Saturday, March 11, 2006

Saturday Night Live

I've gotten caught up on a lot of things today. A great feeling. Went to visit my in-laws...watched KY Wilcats get beat...not a fun thing around these parts.

My Mr. Wonderful and I did spring yardwork. Always great to find stuff growing...the earliest Spring we can ever remember. I've always wanted lots of jonquils...and this house has enough I could move them around some this year to new spots. I already can't wait until next year when they come up on their own, hopefully! Also lots of purple blooming mosses I divided and moved. I know it's not the best time to move stuff...but if you wait until Summer, the dirt is too hot and hard, and if until fall, everythings dead looking and it's hard to find and move...so I vote for now. I can see where holes need to be filled. Sure, it may shorten the life of the blooms. But, hey...I got it done!

Lots of leaves burned and weeks weeded. Always just great to get your hands dirty and make things look better. I love it when he can be home to help me get Spring started.

It's late. I don't want to go to church tomorrow. I'm not sure why. I think just a feeling of ministry overload that hits all of us now and then. I don't want to get up at 7:30 and see if the set "works", if all the practice pays off, decide if I should wear slacks or jeans or a skirt, or what's appropriate or what I'm in the mood for, or whatever. I just don't want it. I dont' want to go. I want to lay here with my husband, have more of his flat watered-down pancakes with generic mix (just buy Bisquick...it's best) and too many chocolate chips. I want to exhale some more.

I don't want to go to bed. I just want to rest.

I think I'm giving in to worry. A lot of new things starting...responsibilities, pressures, tasks. And, it gets tiring. A lot of "stuff". You wonder if the work pays off, if anybody is touches or blessed or if it's all just another self imposed busy work. I know the sacrifices give Him joy. It's just a lot of work.

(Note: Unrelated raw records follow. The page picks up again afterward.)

-- ==== Sys2Proof/Machine/Remote.lean ====
section
/-! DEFINITION. Remote requests and posted accesses: their arrival at a home, the walks they wait for, their answers and
acknowledgements, the proxy lanes, and what the links can do to them (09_memories R187–R200, 10_consistency R209, 16_system R359–R364). -/

namespace Sys2Proof.Machine

/-! ## Translating a request (R185–R188) -/

/-- What a peer refuses (R359, R360). DESIGN CHOICE (log 34). -/
def peerRefuses (s : State) (key n : Nat) (w : Bool) : Option Reason :=
  if !isPeerKey key then none
  else if !s.domain[63] then some .unreachable
  else if Config.peerAllows ((key - 2 ^ 64) / 2 ^ 56) (key % 2 ^ 56) n w s.fresh then none
  else some .permission

/-- What a home refuses on its own account: also bytes beyond the 384 GiB of HBM (R1, R359, R360, R371, R387). `up` are the dies whose stacks
were up when the access started (R388). DESIGN CHOICE (log 50). -/
def homeDenies (s : State) (up : BitVec 4) (ctx key n : Nat) (w : Bool) : Option Reason :=
  if isProtected s ctx && (isSystemKey key || (isHbmKey key && (sealedRange s ctx (key - 2 ^ 60) n).isNone)) then some .permission
  else if isHbmKey key && (pastHbm (key - 2 ^ 60) n || hbmDown up (key - 2 ^ 60) n) then some .unreachable
  else peerRefuses s key n w

/-- The home keys of one run within a 64 KiB unit. -/
def runKeys (s : State) (up : BitVec 4) (g ctx : Nat) (leaves : List TlbEntry) (w : Bool) (va n : Nat) : Except Reason (List Nat) :=
  match leafFor s g ctx leaves va with
  | none => .error .notMapped
  | some e =>
    match (if w then leafWrite e.pte else none) with
    | some r => .error r
    | none =>
      let k := leafKey e.level e.pte va
      match homeDenies s up ctx k n w with
      | some r => .error r
      | none => .ok (keysFrom k n)

def runsKeys (s : State) (up : BitVec 4) (g ctx : Nat) (leaves : List TlbEntry) (w : Bool) : List (Nat × Nat) → Except Reason (List Nat)
  | [] => .ok []
  | (va, n) :: r => do
    let a ← runKeys s up g ctx leaves w va n
    let b ← runsKeys s up g ctx leaves w r
    return a ++ b

/-- The home keys of a target, checked for the requester's context (R179, R184, R188, Table 9.7). -/
def targetKeys (s : State) (r : Req) (w : Bool) (t : Target) (n : Nat) : Except Reason (List Nat) :=
  match t with
  | .loc c o =>
    match peerCheck s c r.ctx o n w with
    | some e => .error e
    | none => .ok (keysFrom (locKey c o) n)
  | .grv g o =>
    match groveCheck s g r.ctx o n w with
    | some e => .error e
    | none => .ok (keysFrom (grvKey g o) n)
  | .glb va => runsKeys s r.up (groveOf r.cell) r.ctx r.leaves w (runsOf va n)

/-- Hits become the most recently used ways. -/
def touchRuns (s : State) (g ctx : Nat) (rs : List (Nat × Nat)) : State :=
  rs.foldl (fun s e => match tlbHit s g ctx e.1 with | some h => tlbTouch s g h | none => s) s

/-- The request waits for a walk of this page in this grove. -/
def waitsWalk (s : State) (g ctx va : Nat) (r : Req) : Bool :=
  wantsWalk r && groveOf r.cell == g && r.ctx == ctx &&
    (match missing s r with
      | some a => a / 2 ^ 16 == va / 2 ^ 16
      | none => false)

/-- A walk ends: its leaf is installed and answers every request that waits for it, or they fail (R187, R188). DESIGN CHOICE (log 74). -/
def walkDone (s : State) (g ctx va : Nat) : Option State :=
  let waiting := s.reqs.filter (waitsWalk s g ctx va)
  if !((missQueue s g).take 16).contains (ctx, va / 2 ^ 16) then none
  else match waiting with
  | [] => none
  | r0 :: _ =>
    let ids := waiting.map (·.id)
    let s := waiting.foldl (fun s r => perf s r.cell r.ctx 0x0F 1) s
    match walk s (dieOf r0.cell) ctx va with
    | none => some { s with reqs := s.reqs.map (fun r => if ids.contains r.id then { r with stage := .answered (.refused .notMapped) } else r) }
    | some (lvl, e) =>
      let leaf : TlbEntry := ⟨ctx, lvl, va / 2 ^ pageBits lvl, e⟩
      let s := tlbInstall s g leaf
      some { s with reqs := s.reqs.map (fun r => if ids.contains r.id then { r with leaves := leaf :: r.leaves } else r) }

/-- DESIGN CHOICE (log 74). -/
def execTlbWalkComplete (grove ctx : Nat) (va : Word) (s : State) : Host.Outcome State Fault Refusal :=
  event s (walkDone s grove ctx va.toNat)

/-! ## Arrival (R190–R199) -/

/-- The host's protocol carries the operation (R198, R364). DESIGN CHOICE (log 84). -/
def hostCarries (size : Nat) : Rmw → Bool
  | .amo .add _ => Config.hostAtomics && (size == 4 || size == 8)
  | .amo _ _ => false
  | .swp _ => Config.hostAtomics && (size == 4 || size == 8)
  | .cas _ _ => Config.hostAtomics && (size == 4 || size == 8 || size == 16)

/-- The reduction window that holds an address (R199, Table 9.9). DEDUCED (log 27). -/
def windowOf (s : State) (va : Nat) : Option Word :=
  s.windows.toList.find? (fun w => w[63] && decide ((w.extractLsb' 21 19).toNat * 2 ^ 21 ≤ va)
    && decide (va < ((w.extractLsb' 21 19).toNat + (w.extractLsb' 40 8).toNat + 1) * 2 ^ 21))

/-- An `ared`'s keys stand at its window's home. DEDUCED (log 27). -/
def windowKeys (s : State) (w : Word) (ks : List Nat) : List Nat :=
  let home := w.extractLsb' 48 9
  ks.map (fun k => if home == s.domain.extractLsb' 48 9 then hbmKey (k % 2 ^ 48) else peerKey home.toNat (k % 2 ^ 48))

/-- A held effect of the word numbered `insn` gets its keys, and the view of an atomic. -/
def fillEffect (insn : Nat) (ks : List Nat) (v : Option (BitVec 128)) (e : Effect) : Effect :=
  match e with
  | .store ps n none none sr i => if i = insn then .store ps n none (some ks) sr i else e
  | .rmw t n what none ared none i => if i = insn then .rmw t n what (some ks) ared (if ared then none else v) i else e
  | .rbr src dst n cls t none i => if i = insn then .rbr src dst n cls t (some ks) i else e
  | e => e

def fillEffects (s : State) (r : Req) (insn : Nat) (ks : List Nat) (v : Option (BitVec 128)) : State :=
  modThr s r.cell (BitVec.ofNat 3 r.th) (fun x => { x with
    effects := x.effects.map (fillEffect insn ks v), grants := x.grants ++ [(insn, r.seq)], pages := x.pages ++ globalRuns s r })

/-- DEDUCED (log 27). -/
def isAredAt (s : State) (r : Req) (insn : Nat) : Bool :=
  (thr s r.cell (BitVec.ofNat 3 r.th)).effects.any (fun e => match e with
    | .rmw _ _ _ none true _ i => i == insn
    | _ => false)

def answer (s : State) (id : Nat) (a : Answer) : State := modReq s id (fun r => { r with stage := .answered a })

def answerData (s : State) (id : Nat) (v : BitVec 128) : State := answer s id (.data v)

/-- A home reports an uncorrectable error on the request's read (R188, R190). DESIGN CHOICE (log 86). -/
def readError (s : State) (r : Req) : Bool := s.reqErrors.contains r.id

def answerEcc (s : State) (id : Nat) : State := modReq s id (fun r => { r with stage := .ecc })

/-- The value that the requester's view has of granted bytes; waits, refusals and errors of the home. -/
def viewAt (s : State) (r : Req) (neff : Nat) (t : Target) (ks : List Nat) (k : Nat → State) : Option State :=
  let es := (thr s r.cell (BitVec.ofNat 3 r.th)).effects.take neff
  if viewUnknown es (identOf t) ks.length then none
  else
    match (if readError s r then HomeAns.ecc else readParts s r.ctx ks) with
    | .ok bs => some (k (leNat (overlay es (identOf t) (some ks) (earlyBytes s r.cell (BitVec.ofNat 3 r.th) false r.id ks bs))))
    | .refused e => some (answer s r.id (.refused e))
    | .ecc => some (answerEcc s r.id)
    | .wait => none

/-- P1: an earlier posted access of the thread to one of the lines is unacknowledged (R209). -/
def postedBefore (s : State) (r : Req) (ks : List Nat) : Bool :=
  s.reqs.any (fun q => q.id < r.id && q.cell == r.cell && q.th == r.th && (match q.kind with
    | .posted l _ _ => l.any (fun a => ks.any (fun b => a / 64 == b / 64))
    | _ => false))

/-- A sweep has halted on a block that the bytes touch (R379). -/
def haltedKeys (s : State) (ctx : Nat) (ks : List Nat) : Bool :=
  (partsOf (ks.map (fun k => (k, 0)))).any (fun p => haltedAt s ctx p.1 p.2.length)

/-- The check of a held effect (R190). An `ared` is checked at its window's home too (R360, R371). -/
def arriveCheck (s : State) (r : Req) (t : Target) (n : Nat) (rmw : Option Rmw) (insn neff : Nat) : Option State :=
  match rmw, t with
  | some _, .glb va =>
    if isAredAt s r insn then
      match windowOf s va, targetKeys s r true t n with
      | none, _ => some (answer s r.id (.refused .outsideWindows))
      | some _, .error e => some (answer s r.id (.refused e))
      | some w, .ok ks =>
        let ks := windowKeys s w ks
        match homeDenies s r.up r.ctx (ks.headD 0) n true with
        | some e => some (answer s r.id (.refused e))
        | none => if haltedKeys s r.ctx ks then some (answerEcc s r.id) else some (answerData (fillEffects s r insn ks none) r.id 0)
    else arriveRmw s r t n rmw insn neff
  | some _, _ => arriveRmw s r t n rmw insn neff
  | none, _ =>
    match targetKeys s r true t n with
    | .error e => some (answer s r.id (.refused e))
    | .ok ks => if haltedKeys s r.ctx ks then some (answerEcc s r.id) else some (answerData (fillEffects s r insn ks none) r.id 0)
where
  /-- An atomic's grant carries the value that its take's view has (R196). -/
  arriveRmw (s : State) (r : Req) (t : Target) (n : Nat) (rmw : Option Rmw) (insn neff : Nat) : Option State :=
    match rmw, targetKeys s r true t n with
    | _, .error e => some (answer s r.id (.refused e))
    | none, .ok _ => none
    | some what, .ok ks =>
      if ks.any isHostKey && !hostCarries n what then some (answer s r.id (.refused .unsupported))
      else
        viewAt s r neff t ks (fun old =>
          let new := (rmwNew what n old).getD old
          answerData (fillEffects s r insn ks (some (BitVec.ofNat 128 new))) r.id (BitVec.ofNat 128 old))

/-- An irrevocable take's atomic is performed at its home; one to host memory goes to a proxy lane (R198). A MAC mismatch or a halted sweep at
its block is an uncorrectable error of the take (R371, R374, R379). DEDUCED (log 23). -/
def arriveAtomic (s : State) (r : Req) (t : Target) (n : Nat) (what : Rmw) : Option State :=
  match targetKeys s r true t n with
  | .error e => some (answer s r.id (.refused e))
  | .ok ks =>
    if ks.any isHostKey then
      if hostCarries n what then none else some (answer s r.id (.refused .unsupported))
    else if postedBefore s r ks then none
    else if readError s r then some (answerEcc s r.id)
    else
      match homeRead s r.ctx (ks.headD 0) n with
      | .ecc => some (answerEcc s r.id)
      | .refused e => some (answer s r.id (.refused e))
      | .wait => none
      | .ok _ =>
        (rmwHere s r.ctx ks n what).map (fun e =>
          modReq (answerData e.2 r.id (BitVec.ofNat 128 e.1)) r.id (fun r =>
            { r with fires := if (rmwNew what n e.1).isSome then ks.filter isSystemKey else [] }))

MasterLife is heavy on evangelism this month. I think it starts giving you this itch to refine...free up time...focus...prioritize. And...even ministry can keep us too busy to be about doing what we are most called to do.

I think I'm supposed to be doing everything I'm doing right now. There is joy in it. But, nobody said it's easy.

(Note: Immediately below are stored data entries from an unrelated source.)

/-- The launch ends with its status: a slot of the done reel is claimed, its record published, and it is gone. None while it waits. Where the reel
cannot be written there is no record (R264, R286). -/
def endLaunch (s : State) (l : Launch) : Option State :=
  match doneReel s l with
  | none => some (closeLaunch s l)
  | some k =>
    let h := word128At s k
    match l.claim with
    | some start => (publishDone s l k start).map (fun s => closeLaunch s l)
    | none =>
      if doneBad s l then some (closeLaunch s l)
      else if !reelRoom h 1 || reelAhead s k ((l.waits.map (·.1)).getD s.cyc.toNat) then none
      else
        let s := write128 s k (withC h (reelC h + 1))
        some (match publishDone s l k (reelC h) with
          | some s => closeLaunch s l
          | none => modLaunch s l.id (fun x => { x with status := l.status, claim := some (reelC h) }))

/-! ## Groups (R292) -/

/-- Valid entries of the die, other than `i`, that name cell number `n` of the die. -/
def groupsNaming (s : State) (d i n : Nat) : Nat :=
  ((dieAt s d).groups.filter (fun e => e.1 != i && e.2[63] && groupHas e.2 n)).length

/-- The entry would put a cell into a fifth group. -/
def fifthGroup (s : State) (d i : Nat) (e : BitVec 384) : Bool :=
  e[63] && (List.range 256).any (fun n => groupHas e n && decide (4 ≤ groupsNaming s d i n))

def putGroup (s : State) (d i : Nat) (e : BitVec 384) : State := modDie s d (fun x => { x with groups := tput x.groups i e })

/-- A launch's entry for a group record. -/
def groupEntry (ctx : Nat) (mask : BitVec 256) : BitVec 384 := mask ++ (0#64) ++ (8#4) ++ BitVec.ofNat 12 ctx ++ (0#48)

/-- Writes group records in order: the state, the entries replaced, and whether all were accepted. -/
def writeGroups (d ctx : Nat) : List (Nat × BitVec 256) → Tab (BitVec 384) → State → State × Tab (BitVec 384) × Bool
  | [], old, s => (s, old, true)
  | (i, m) :: r, old, s =>
    let cur := groupAt s d i
    let new := groupEntry ctx m
    if (cur[63] && !groupFor cur ctx) || fifthGroup s d i new then
      (putGroup s d i (cur ||| BitVec.ofNat 384 (2 ^ 62)), old, false)
    else writeGroups d ctx r (if old.any (fun e => e.1 == i) then old else old ++ [(i, cur)]) (putGroup s d i new)

/-! ## Identity registers and handles (R89, R91, R284) -/

/-- Origins, extents and idslice of the `i`-th of `c` cells of the first stage (R89). -/
def firstStageId (d : List Byte) (c i : Nat) : List Nat × List Nat × Nat :=
  let dims := List.range (descDims d)
  let nt := dims.map (fun j => (descSize d j + descTile d j - 1) / descTile d j)
  let tiles := nt.foldl (· * ·) 1
  let coords := (nt.foldl (fun (a : List Nat × Nat) n => (a.1 ++ [a.2 % n], a.2 / n)) ([], i)).1
  let orgs := (coords.zip dims).map (fun e => e.1 * descTile d e.2)
  let exts := (orgs.zip dims).map (fun e => min (descTile d e.2) (descSize d e.2 - e.1))
  let first := i * 2 ^ descN d / c
  let last := (i + 1) * 2 ^ descN d / c
  let slice := descN d * 2 ^ 32 + first * 2 ^ 16 + (last - first)
  if tiles ≤ i then ([], [0, 0, 0, 0], slice) else (orgs, exts ++ List.replicate (4 - exts.length) 1, slice)

def regs4 (l : List Nat) (dflt : Nat) : RegFile 2 Word := Vector.ofFn (fun (i : Fin 4) => BitVec.ofNat 64 (l.getD i.val dflt))

/-- Writes a cell's identity registers, after the writes of idstage that ended moves still owed: no take of the context runs there now (R91, R291).
`i` is its index among the cells of the first stage, if it is one. -/
def writeIds (s : State) (c ctx : Nat) (d : List Byte) (stage : Nat) (first : Option (Nat × Nat)) : State :=
  let (orgs, exts, slice) := match first with
    | some (n, i) => firstStageId d n i
    | none => ([], (List.range (descDims d)).map (descSize d), descN d * 2 ^ 32)
  modPos s c ctx (fun p => { p with
    idorg := regs4 orgs 0, idext := regs4 exts 1, idslice := BitVec.ofNat 64 slice, idstage := BitVec.ofNat 64 (2 ^ 63 + stage),
    stage := some stage, stageReported := none, moved := p.moved.map (fun m => { m with written := true }) })

/-- Stage send ends of the launch in handle-store entries 32 upward at one cell (R284). -/
def writeHandles (die lid ctx : Nat) (es : List Nat) (s : State) (c : Nat) : State :=
  modPos s c ctx (fun p => { p with
    hstore := (es.zip (List.range es.length)).foldl (fun t e => tput t (32 + e.2) (mkHandle 3 ctx (stageEid die lid e.1) c)) p.hstore })

/-! ## Placement (R283) -/

/-- The cells of a die that hold the context. -/
def dieCells (s : State) (d ctx : Nat) : List Nat :=
  (listedCells s).filter (fun c => decide (c < 1024) && dieOf c == d && resident s c ctx)

/-- DEDUCED (log 61). -/
def freeCells (s : State) (d ctx : Nat) : List Nat := (dieCells s d ctx).filter (fun c => (posOf s c ctx).stage.isNone)

def freeStages (s : State) (d : Nat) : List Nat := (List.range 32).filter (fun i => !(stageAt s d i).v)

/-- A take of the context runs at the cell. -/
def takesRun (s : State) (c ctx : Nat) : Bool :=
  (cellAt s c).threads.toList.any (fun x => x.phase != .idle && x.phase != .reporting && x.ctx.toNat == ctx)

/-- Cells dealt out by the stages' initial allotments. -/
def deal : List Nat → List Nat → List (List Nat)
  | [], _ => []
  | n :: r, cs => cs.take n :: deal r (cs.drop n)

def stageOf (l : Launch) (lid : BitVec 8) (r : StageRec) : Stage :=
  ⟨true, false, BitVec.ofNat 12 l.ctx, BitVec.ofNat 5 r.cls, BitVec.ofNat 4 r.k, BitVec.ofNat 9 r.min, BitVec.ofNat 9 r.max,
    BitVec.ofNat 9 r.init, BitVec.ofNat 4 r.grove, lid, BitVec.ofNat 24 (r.hdr / 16), 0, [], [], l.id, 0, [], 0, 0⟩

/-- The position serves no stage: its moves not yet carried out are still owed their write of idstage and their message (R291). -/
def leaveStage (p : Position) : Position :=
  { p with stage := none, retarget := [], moved := p.moved ++ p.retarget.map (fun m => ⟨m.1, m.2.1, m.2.2, false⟩) }

/-- Frees the die's share: its stage entries become invalid and its cells free (R283). DEDUCED (log 61). -/
def freeShare (s : State) (l : Launch) (p : Placement) : State :=
  let s := p.stages.foldl (fun s i => modStage s p.die i (fun _ => Stage.reset)) s
  p.cells.foldl (fun s c => modPos s c l.ctx leaveStage) s

/-- Undoes a die's placement (R283). -/
def undoPlacement (l : Launch) (s : State) (p : Placement) : State :=
  freeShare (p.groups.foldl (fun s e => putGroup s p.die e.1 e.2) s) l p

/-- A refusal: the placements made are undone, and the launch ends with the status, once its record can be published (R285, R286). -/
def refuseLaunch (s : State) (l : Launch) (status : Nat) : State :=
  let s := l.placed.foldl (undoPlacement l) s
  let l' := { l with status := status, waiting := [], placed := [] }
  let s := modLaunch s l.id (fun _ => l')
  (endLaunch s l').getD s

/-- The slot image of a seed with its slate (R280). -/
def seedImage (s : State) (ctx cls seq k : Nat) : List Byte :=
  let m : Msg := ⟨mkSlate ctx cls (slateNw (word64At s k)) false 0 seq 0 0xFFFFF, imagePayload s k 8, none, 0⟩
  msgImage m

Wednesday I broke down. I said, "Lord, that's it. I've poured everything out I have for as long as I can these last four days. I'm literally exhausted. Today, I'm resting, taking joy in the mundane. You're just going to have to encourage me and fill me today."

I had such sweet conversations with people, calls, contacts, and out of the blue, a friend from my MasterLife class brought me this beautiful mohagany carved grand piano. They think they gave it to me...it was really from my Lord. He was encouraging me. You don't get gifts like that every day. It touched me.

I guess some would say it is selfish to pray for encouragement from the Lord after all He's already done for us. But, I think He wants us to seek our daily manna, and just enough for that day. And to seek it the next day, whatever our need is, whatever energy we need for our tasks, whatever food we need, whatever teaching or inspiriation...and to seek how we can serve and bless and share and pour it all back out and see the miracle of the jar of flour that never goes empty.

Tonight in my Bible reading, I read several scriptures of Jesus in his last days. Interesting timing leading up until Easter. I saw in Jesus an intensity I have been critiqued for. A heaviness in his teaching, a drivenness to obey and do the will of the Father so that the Father would be glorified in him. I had forgotten what Jesus looked like. In criticizing myself, I criticized him for who he was at times.

Exhale.

Inhale.

Time for bed. I'm ready for church tomorrow now.